KN: Now I realize the homages are essential to this story, but really, a babysitter named Laurie?

TR:  Todd said, “I want to name her Laurie.” And I said, that’s fine. And then I said, I want to name the girl D for D Wallace. So there’s all kinds of images like that. There’s a part where Laurie works at S smart, which is from my face favorite movie of all time is Army of Darkness. So anything I can do to put in some Army of Darkness. And that was our little touch to that. There’s a lot of little things that we tossed in just for our own sake. Oh, I love this movie, let’s toss it in.

KN: So what is in the future for Tony Reames?

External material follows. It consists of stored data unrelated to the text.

-- ==== Sys2Proof/WellFormed.lean ====
section
/-!
DEFINITION. Sys2Proof/WellFormed.lean: which operands of a command can be presented at the engine's interfaces: field widths of the
registers, the signals of Table 14.1 and the messages, and the lengths of what carries data.
-/
namespace Sys2Proof

/-- A control-port address: bits [23:0], the low three not driven (Table 14.1). -/
def wfAddr (a : Nat) : Bool := decide (a < 2 ^ 24)

/-- A context number (R293). -/
def wfCtx (c : Nat) : Bool := decide (c < 64)

/-- A queue of a context: one control queue and at most 256 side queues (R285). -/
def wfQueue (q : Nat) : Bool := decide (q < 257)

/-- A Furlong port (R244). -/
def wfPort (n : Nat) : Bool := decide (n < 16)

/-- A stack port (R214). -/
def wfStack (n : Nat) : Bool := decide (n < 24)

/-- A rank (R241). -/
def wfRank (r : Nat) : Bool := decide (r < 1024)

/-- A core. -/
def wfCore (k : Nat) : Bool := decide (k < 128)

/-- A step number: 32 bits (R297). -/
def wfStep (n : Nat) : Bool := decide (n < 2 ^ 32)

/-- A micro-batch number on FX: 12 bits (R199). -/
def wfMb (m : Nat) : Bool := decide (m < 4096)

/-- A beat of FX data: 256 bytes (Table 14.4). -/
def wfBeat (entry beat : Nat) (data : List Byte) : Bool :=
  decide (entry < 65536) && decide (beat < 2 ^ 24) && decide (data.length = 256)

/-- A corrected operand-buffer word: bank below 32, line below 1,536 (R77). -/
def wfFixed (f : FixedWord) : Bool := decide (f.bank < 64) && decide (f.line < 131072)

/-- A frame: 5,120 data bytes (R246). -/
def wfFrame (f : Frame) : Bool := decide (f.data.length = 5120)

/-- A sensor reading: 10 bits, two's complement (Table 15.17). -/
def wfTemp (t : Int) : Bool := decide (-512 ≤ t) && decide (t < 512)

/-- Whether the operands of a command can be presented. -/
def Instr.wellFormed : Instr → Bool
  | .registerWrite addr _ _ => wfAddr addr
  | .slowReadReturn phase => match phase with | .accepted addr tag _ => wfAddr addr && decide (tag < 16) | .returned => true
  | .admit_ _ | .dispatch _ | .unload _ => true
  | .admissionEnd _ => true
  | .modeProposal entry _ _ => decide (entry < 65536)
  | .proposalArrival rank entry _ => wfRank rank && decide (entry < 65536)
  | .prepare entry target => decide (entry < 65536) && wfStep target
  | .modeAck rank entry target | .modeNak rank entry target => wfRank rank && decide (entry < 65536) && wfStep target
  | .commit | .abort => true
  | .preempt ctx _ | .contextPreempted ctx | .resume ctx _ | .doorbell ctx _ _ => wfCtx ctx
  | .inval _ | .invalAll _ | .clrFlags _ => true
  | .retrain port _ | .clrCnt port _ => wfPort port
  | .join _ | .leave _ | .ringLock _ _ => true
  | .powerStateRequest target _ => decide (target < 8)
  | .powerTransitionDone _ | .dozeWake _ => true
  | .coldReset _ _ | .warmReset _ | .warmResetDone | .rtmRelease _ | .powerOnReset | .porRelease _ => true
  | .firmwareVerifyEnd | .calibrationLoad => true
  | .vgrpWrite group _ _ => decide (group < 4)
  | .clusterFreqWrite cluster _ _ => decide (cluster < 8)
  | .vokChange group _ => decide (group < 4)
  | .lockdown _ | .feedStrict _ | .calDiscard _ | .seal _ | .unseal _ | .calWrite _ | .feedShare _ => true
  | .install arg _ | .rollback arg _ => decide (arg < 2 ^ 24)
  | .securityCommandEnd => true
  | .debugRequest level _ => decide (level < 4)
  | .mcHalt _ _ | .mcStep _ | .scan _ | .testReset => true
  | .logSelect _ _ | .logEntryLoaded | .clrCperr _ | .clrErrsum _ | .clrPeak _ => true
  | .restore _ | .localHalt _ => true
  | .presenceAssert | .presenceRelease | .feedIdChange _ | .throttleAssert | .throttleRelease | .tamper | .zeroiseDone => true
  | .droopEvent cluster => match cluster with | some c => decide (c < 8) | none => true
  | .droopEnd cluster => decide (cluster < 8)
  | .thermAlmAssert | .thermAlmRelease => true
  | .thermalSample readings => decide (readings.length = 40) && readings.all wfTemp
  | .telemetryUpdate power temps => decide (power.clusters.length = 8) && decide (temps.length = 40) && temps.all wfTemp
  | .fractionStep cluster => match cluster with | some c => decide (c < 8) | none => true
  | .clusterIdleGate cluster => decide (cluster < 8)
  | .unitIdleGate _ => true
  | .stashPush entry beat _ data | .recomputeBeat entry beat _ data | .seedBeat entry beat _ data => wfBeat entry beat data
  | .microBatchOpen step mb n => wfStep step && wfMb mb && decide (n < 2 ^ 21)
  | .layerDone step mb layer => wfStep step && wfMb mb && decide (layer < 4096)
  | .seedDone step mb => wfStep step && wfMb mb
  | .amaxRecord type tnum _ => decide (type = 0 ∨ 4 ≤ type) && decide (type < 16) && decide (tnum < 16384)
  | .fxoCredit beats records => decide (beats < 65536) && decide (records < 65536)
  | .microBatchStart ctx => wfCtx ctx
  | .passIssue ctx queue _ | .drainIssue ctx queue _ | .raise ctx queue _ | .wait ctx queue _
  | .recomp ctx queue _ | .end_ ctx queue _ => wfCtx ctx && wfQueue queue
  | .moveIssue ctx queue _ kegFixed kegLost | .reduceIssue ctx queue _ kegFixed kegLost => wfCtx ctx && wfQueue queue && kegFixed.all wfFixed && kegLost.all wfFixed
  | .entryComplete ctx queue index => wfCtx ctx && wfQueue queue && decide (index < 2 ^ 24)
  | .tokenMessage rank ctx tok => wfRank rank && wfCtx ctx && decide (tok < 4096)
  | .passStart core _ fixed _ => wfCore core && fixed.all wfFixed
  | .drainStart core _ _ rows _ _ | .drainResume core _ _ rows _ _ => wfCore core && decide (rows ≤ 128)
  | .sidePoison core _ _ | .reissue core _ => wfCore core
  | .narrowPathAccess _ _ _ kegFixed kegLost => kegFixed.all wfFixed && kegLost.all wfFixed
  | .stackReadResponse port tag _ units => wfStack port && decide (tag < 1024) && units.all fun u => decide (u.length = 64)
  | .stackWriteResponse port tag _ => wfStack port && decide (tag < 1024)
  | .stackPortTimeout port => wfStack port
  | .reductionComplete coll => decide (coll < 2 ^ 20)
  | .updateLayerStart unit => decide (unit < 16)
  | .updateBlockDone unit _ uncorrectable fed => decide (unit < 16) && (decide (0 < uncorrectable) || fed.isEmpty) && fed.all fun a => decide (a < 16384)
  | .partialNorm rank _ => wfRank rank
  | .clipToken _ _ => true
  | .narrowWeightEmission layer peers => decide (layer < 4096) && peers.all fun p => wfRank p.1
  | .weightsSend layer pieces => decide (layer < 4096) && pieces.all fun p => decide (p.1 < 1024)
  | .stepCompleteReport => true
  | .stepReport r => wfRank r.rank && wfStep r.step
  | .epochToken t => wfStep t.step
  | .halt step fault => wfStep step && decide (fault < 16)
  | .frameReceive port f _ => wfPort port && wfFrame f
  | .frameForward port | .ackTimer port | .ackTimeout port | .codewordLockLoss port => wfPort port
  | .retrainEnd port _ | .bringupStageTimeout port _ => wfPort port
  | .bringupStageDone port credits => wfPort port && decide (credits.length = 4)
  | .hello port h => wfPort port && wfRank h.rank && wfPort h.port
  | .collectiveSegment g => decide (g.coll < 2 ^ 20)
  | .remoteReadRequest r kegFixed kegLost => wfRank r.rank && kegFixed.all wfFixed && kegLost.all wfFixed
  | .remoteReadResponse r => wfRank r.rank
  | .remoteWrite w => wfRank w.rank
  | .staleResponse rank holder desc part expect found =>
    wfRank rank && decide (desc < 2 ^ 20) && decide (part < 65536) && decide (holder < 8192) && decide (expect < 65536) && decide (found < 65536)
  | .reshardTransfer rank _ round _ _ tag => wfRank rank && decide (round < 65536) && decide (tag < 65536)
  | .reshardRoundMessage _ => true
  | .partnerMirror rank _ => wfRank rank
  | .heartbeat | .partnerLost => true
  | .bushelTransfer rank _ => wfRank rank
  | .snapshotDone => true
  | .snapshotDoneReport rank step _ shard parity => wfRank rank && wfStep step && decide (shard < 2 ^ 384) && decide (parity < 2 ^ 384)
  | .snapshotSeal step _ _ => wfStep step
  | .abandon step => wfStep step
  | .restorePhaseEnd rank phase _ _ _ _ => wfRank rank && decide (phase < 16)
  | .resetNRelease _ => true
  | .hardwareComparatorTrip _ => true

end Sys2Proof
end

TR: We just finished a feature that we’re in post production on right now and it’s, it’s got some very interesting parts to it. It’s a horror comedy of course. But it has nothing to do with Playtime’s Over, but Haley’s in it. I think Evan will probably end up being in it at some point, but it’s, it’s something that I worked on with my friends and  I just do a small piece on it. But for me personally, I will always do hip hop music videos until I die or until someone says stop doing hip hop music videos And I think eventually the goal is to do a feature for sure. I’ve got a couple of friends that are in pre production on some feature films right now. We’ll get coffee, I’ll run cameras, or I’ll do whatever they need.

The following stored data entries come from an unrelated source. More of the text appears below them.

-- ==== Sys2Proof/Safety.lean ====
section
/-!
DEFINITION. Sys2Proof/Safety.lean: what counts as a safe run, and the terms in which claims speak: which writes are
accepted, and what two states share.
-/
namespace Sys2Proof

/-- Every command that waits can be presented. -/
def Machine.State.queueWellFormed (s : Machine.State) : Bool := s.pending.all Instr.wellFormed

/-- A run of k steps from s that meets no fault and no refusal. -/
def SafeRun (k : Nat) (s : Machine.State) : Prop := ∃ t, core.run k s = .next t

namespace Machine

/-! ## Terms in which claims speak -/

/-- A write of register k of unit u from a source takes effect (R9, R354, R368, R377, R384, R395). -/
def State.accepts (s : State) (src : Src) (k : RegKind) (u : Nat) : Bool :=
  s.alive && (src == .cp || decide (2 ≤ s.debugLevel) || k == .dbgCtrl) && !regAbsent s.conf k u &&
    (decide (s.power ≤ 1) || regAon k) &&
    (!(decide (s.security = secLockdown) || s.flag secStateZpend 0) || regBlock k == 11 || regBlock k == 12 || regBlock k == 14)

/-- The registers that no command hangs on: a write acts on each field under its access code alone. -/
def plainRegister (k : RegKind) : Bool :=
  !([RegKind.cfgCtrl, .cfgMprop, .seqCtrl, .seqDoorbell, .sclScale, .sclCtrl, .mapRing, .furCtrl, .snpCtrl, .pwrCtrl, .pwrReset, .pwrThrot,
    .pwrPace, .pwrTherm, .pwrClk, .pwrVgrp, .secCmd, .secPcmd, .secPolicy, .dbgCtrl, .calStage, .mgtLogSel, .mgtCtrl].contains k)

/-- Every field of the register map but the named ones, each with its unit, reads as before. -/
def State.keepsFields (s t : State) (l : List (Fld × Nat)) : Prop :=
  ∀ k, ∀ f ∈ regFields k, ∀ u, u < 1024 → (f, u) ∉ l → t.fld f u = s.fld f u

/-- Nothing but register words differs. -/
def State.onlyRegs (s t : State) : Prop := t = { s with regs := t.regs }

/-- Nothing but register words and the event log differs. -/
def State.onlyRegsLog (s t : State) : Prop := t = { s with regs := t.regs, log := t.log }

/-- No byte of attached memory or of an SRAM space differs, and no word's poison. -/
def State.keepsMemory (s t : State) : Prop :=
  t.mem = s.mem ∧ t.keg = s.keg ∧ t.obuf = s.obuf ∧ t.ubuf = s.ubuf ∧ t.bad = s.bad

/-- Every register but those of the named kinds has its word as before. -/
def State.keepsKinds (s t : State) (l : List RegKind) : Prop := ∀ k, k ∉ l → ∀ u, t.word k u = s.word k u

/-- No byte of attached memory or of an SRAM space differs outside the units and words with the given codes, and no word
outside them changes its poison. -/
def State.keepsOutside (s t : State) (codes : List Nat) : Prop :=
  (∀ k, (∀ e, s.keyAddr k = some e → e / 64 ∉ codes) → cellGet byteZero t.mem k = cellGet byteZero s.mem k) ∧
    (∀ sp ∈ [1, 2, 3], ∀ k, 2 ^ 40 * sp + k / 32 ∉ codes →
      cellGet byteZero (t.sram sp) k = cellGet byteZero (s.sram sp) k) ∧
    ∀ c, c ∉ codes → (c ∈ t.bad ↔ c ∈ s.bad)

/-- Attached memory across a reset (R360): every byte stands, but of a write not yet answered, which may come to nothing, it may be the byte
before it. -/
def State.resetKeeps (s t : State) : Prop :=
  (s.openWrites = [] → t.mem = s.mem) ∧
    ∀ k, cellGet byteZero t.mem k = cellGet byteZero s.mem k ∨
      ∃ w ∈ s.openWrites, ∃ p ∈ w.parts, p.1 ≤ k ∧ k < p.1 + p.2.length ∧ cellGet byteZero t.mem k = p.2.getD (k - p.1) 0

/-- No message, record or phase waits for the answers of memory: what a response of a stack port would release. -/
def State.noneWaits (s : State) : Bool :=
  s.chain.answers.isEmpty && (!s.holdMode || s.upd.localSent) && s.snp.sealing.isNone && !s.snp.restore.waiting &&
    s.snp.fill.serves.isEmpty && s.snp.fill.verdict.isNone && !s.snp.fill.loading && s.chain.journal.isNone

/-- Every table of the state has the entries that its unit numbers run over: contexts, sides, tiles, stack ports, movers, Furlong ports,
clusters, voltage groups, FX classes. -/
def State.sized (s : State) : Bool :=
  s.ctxs.length == 64 && s.sides.length == 256 && s.tiles.length == 512 && s.sp.length == 24 && s.movers.length == 16 &&
    s.fur.length == 16 && s.pwr.clusters.length == 8 && s.pwr.prevVreq.length == 4 && s.fx.credits.length == 4

end Machine

end Sys2Proof
end

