/-- MICRO_BATCH_OPEN of the current step (R198 to R200, R297): with a bucket that is long enough it is accepted with the next index and the smallest such
bucket's number; a number beyond NMB, no tokens or no bucket refuse it, with its event, its count and its refusal record; one of the next
step, or of the current one while a re-shard runs, is held; one of any other step has no effect but on its credit.
LAYER_DONE and SEED_DONE (R25, R26, R201, R293, R294): the FX tokens are raised at once in a context that runs the micro-batch, else held for
it; a refused micro-batch raises none; LAYER_DONE names the micro-batch of the pushes that wait for one; SEED_DONE marks the seed as
arrived, and one before its micro-batch-open is held (log entry 16); the credit of a record beyond the window of R294 is owed (log entry 110).
Without padding and beats that wait no memory changes. -/
def Obligations.MicroBatchOpensAndAttribution : Prop :=
  (∀ (s : State) (step mb len n : Nat) (i : Image), s.wf = true → s.fxOn = true → s.fx.credits.getD 3 0 = n + 1 →
    s.image = some i →
    (∀ k, s.admState = admRunning → s.chain.reshard = none → step = s.epoch.toNat → s.mbRec step mb = none → len ≠ 0 → mb < i.nmb →
      (i.buckets.findIdx? fun b => decide (len ≤ b.len)) = some k →
      ∃ t, exec (.microBatchOpen step mb len) s = .next t ∧ t.fld layStashBucketLast 0 = k % 2 ^ layStashBucketLast.width ∧
        t.mbs = s.mbs ++ [⟨step, mb, len, some k, some (s.mbs.filter fun m => m.acc.isSome).length, s.fx.earlySeeds.contains (step, mb)⟩] ∧
        t.epoch = s.epoch ∧ t.image = s.image ∧ t.ctxs = s.ctxs ∧
        (s.fx.wait0 = [] → s.fx.wait2 = [] → s.fx.pads = [] → s.fx.seedPads = [] → s.keepsMemory t)) ∧
    (s.admState = admRunning → s.chain.reshard = none → step = s.epoch.toNat → s.mbRec step mb = none →
      (len = 0 ∨ i.nmb ≤ mb ∨ ∀ b ∈ i.buckets, b.len < len) →
      ∃ t, exec (.microBatchOpen step mb len) s = .next t ∧ t.fld cfgAdmitCode 0 = 11 ∧
        t.fld layStashRefused 0 = min (s.fld layStashRefused 0 + 1) (2 ^ layStashRefused.width - 1) ∧
        t.mbs = s.mbs ++ [⟨step, mb, len, none, none, s.fx.earlySeeds.contains (step, mb)⟩] ∧
        t.fx.out ++ t.fx.queue = s.fx.out ++ s.fx.queue ++ [.refusal step mb] ∧
        (s.fx.wait0 = [] → s.fx.wait2 = [] → s.fx.pads = [] → s.fx.seedPads = [] → i.nmb ≤ mb ∨ (∃ m ∈ s.mbs, m.acc.isSome = true) →
          s.keepsMemory t)) ∧
    (step = (s.curStep + 1) % 2 ^ 32 ∨ (step = s.curStep ∧ s.chain.reshard.isSome = true) →
      exec (.microBatchOpen step mb len) s = .next { s with fx := { s.fx with
        credits := s.fx.credits.set 3 n, earlyOpens := s.fx.earlyOpens ++ [(step, mb, len)] } }) ∧
    (step ≠ s.curStep → step ≠ (s.curStep + 1) % 2 ^ 32 →
      ∃ t, exec (.microBatchOpen step mb len) s = .next t ∧ t = { s with fx := { s.fx with credits := t.fx.credits } })) ∧
  (∀ (s : State) (step mb layer n : Nat), s.wf = true → s.fxOn = true → s.fx.credits.getD 3 0 = n + 1 →
    (∃ t, exec (.layerDone step mb layer) s = .next t ∧ (∀ b ∈ t.fx.wait0, b.own.isSome = true) ∧
      (s.inWindow step mb = true → t.fx.credits.getD 3 0 = if s.fxGrants = true then min 64 (n + 1) else n) ∧
      (s.inWindow step mb = false → t.fx.credits.getD 3 0 = n ∧ (3, step, mb) ∈ t.fx.owed) ∧
      (s.fx.wait0 = [] → s.fx.pads = [] →
        (s.mbRefused step mb = true ∨ ∀ m, s.mbRec step mb = some m → ∀ k, m.bucket = some k → ∀ b, s.buckets[k]? = some b → b.len ≤ m.n) →
        s.keepsMemory t) ∧
      (s.mbRefused step mb = true → t.toks = s.toks ∧ t.held = s.held) ∧
      (s.mbRefused step mb = false → (∀ c, (s.ctx c).running = true → (s.ctx c).mbStep ≠ step ∨ (s.ctx c).mbNum ≠ mb) →
        t.toks = s.toks ∧ t.held = s.held ++ (s.tokDecls.filter fun d => d.source == .fx .layerDone layer).map fun d => ⟨d.ctx, step, mb, d.tok⟩) ∧
      (s.mbRefused step mb = false → ∀ d, s.tokDecls.filter (fun d => d.source == .fx .layerDone layer) = [d] → (s.ctx d.ctx).running = true →
        (s.ctx d.ctx).mbStep = step → (s.ctx d.ctx).mbNum = mb →
        t.held = s.held ∧ t.tok d.ctx d.tok = if s.tok d.ctx d.tok = 65535 then 65535 else s.tok d.ctx d.tok + 1)) ∧
    (s.mbRec step mb = none → ∃ t, exec (.seedDone step mb) s = .next t ∧ s.keepsMemory t ∧ t.toks = s.toks ∧ t.held = s.held ∧ t.mbs = s.mbs ∧
      t.fx.earlySeeds = s.fx.earlySeeds ++ [(step, mb)] ∧ t.regs = s.regs) ∧
    (∀ m, s.mbRec step mb = some m → ∃ t, exec (.seedDone step mb) s = .next t ∧ (∀ b ∈ t.fx.wait2, b.own.isSome = true) ∧
      (m.bucket = none → t.toks = s.toks ∧ t.held = s.held ∧ t.mbs = s.mbs ∧ (s.fx.wait2 = [] → s.fx.seedPads = [] → s.keepsMemory t)) ∧
      (m.bucket.isSome = true → t.mbs = (s.mbs.map fun x => if x.step = step ∧ x.mb = mb then { x with seed := true } else x) ∧
        ((∀ c, (s.ctx c).running = true → (s.ctx c).mbStep ≠ step ∨ (s.ctx c).mbNum ≠ mb) → t.toks = s.toks ∧
          t.held = s.held ++ (s.tokDecls.filter fun d => match d.source with | .fx k _ => k == .seed | _ => false).map
            fun d => ⟨d.ctx, step, mb, d.tok⟩))))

KN: Last question for you. You run across a child who is looking to pick up a camera for the first time, and just dreams of making a film. What’s your advice?

TR: Don’t listen to anybody else. If it’s in you, if it’s something you’re even remotely interested in, do it. But if you’re gonna do it, finish it. Don’t just shoot something and be like, okay, that was fun. Have a purpose. Do it with purpose. Because I just think about myself. When I was a kid, we would do these horror movies called Alfonzo and they were ridiculous. We would finish every single one of them. We would do these science fiction movies called a trip to Mars, and they were terrible. We would finish every single one of them because I think there’s something about completing that project, whatever it is. If you’re going to start it, finish it, and if you’re gonna do it, just do your best.

TR: It’s going to be terrible. The first thing you shoot will be terrible. I think that’s pretty much a given. It’s funny because my, one of my best friends is a musician and we still shoot music videos all the time. And our rate of success on a music video is still 50%. We will literally shoot a whole video, look at it and go “nah”, and move onto the next one. So there’s always going to be a learning thing. But as long as you’re open to learning and as long as you’re trying.

KN: I guess that you would not recommend that they take on an extra role in Jean-Claude Van Damme movie.

TR: (laughs) I would say I’d say unless you want to be an extra and somehow you end up in some stunt position. No, definitely don’t do that. At least say I’m not going to do anything where I get injured.

KN: Thank you very much for the interview.  I hope that you have the greatest unbridled success at Death’s Parade Film Fest. And I hope that Playtime’s Over Just keeps on rolling on.

TR: Thank you so much. I really appreciate you taking the time.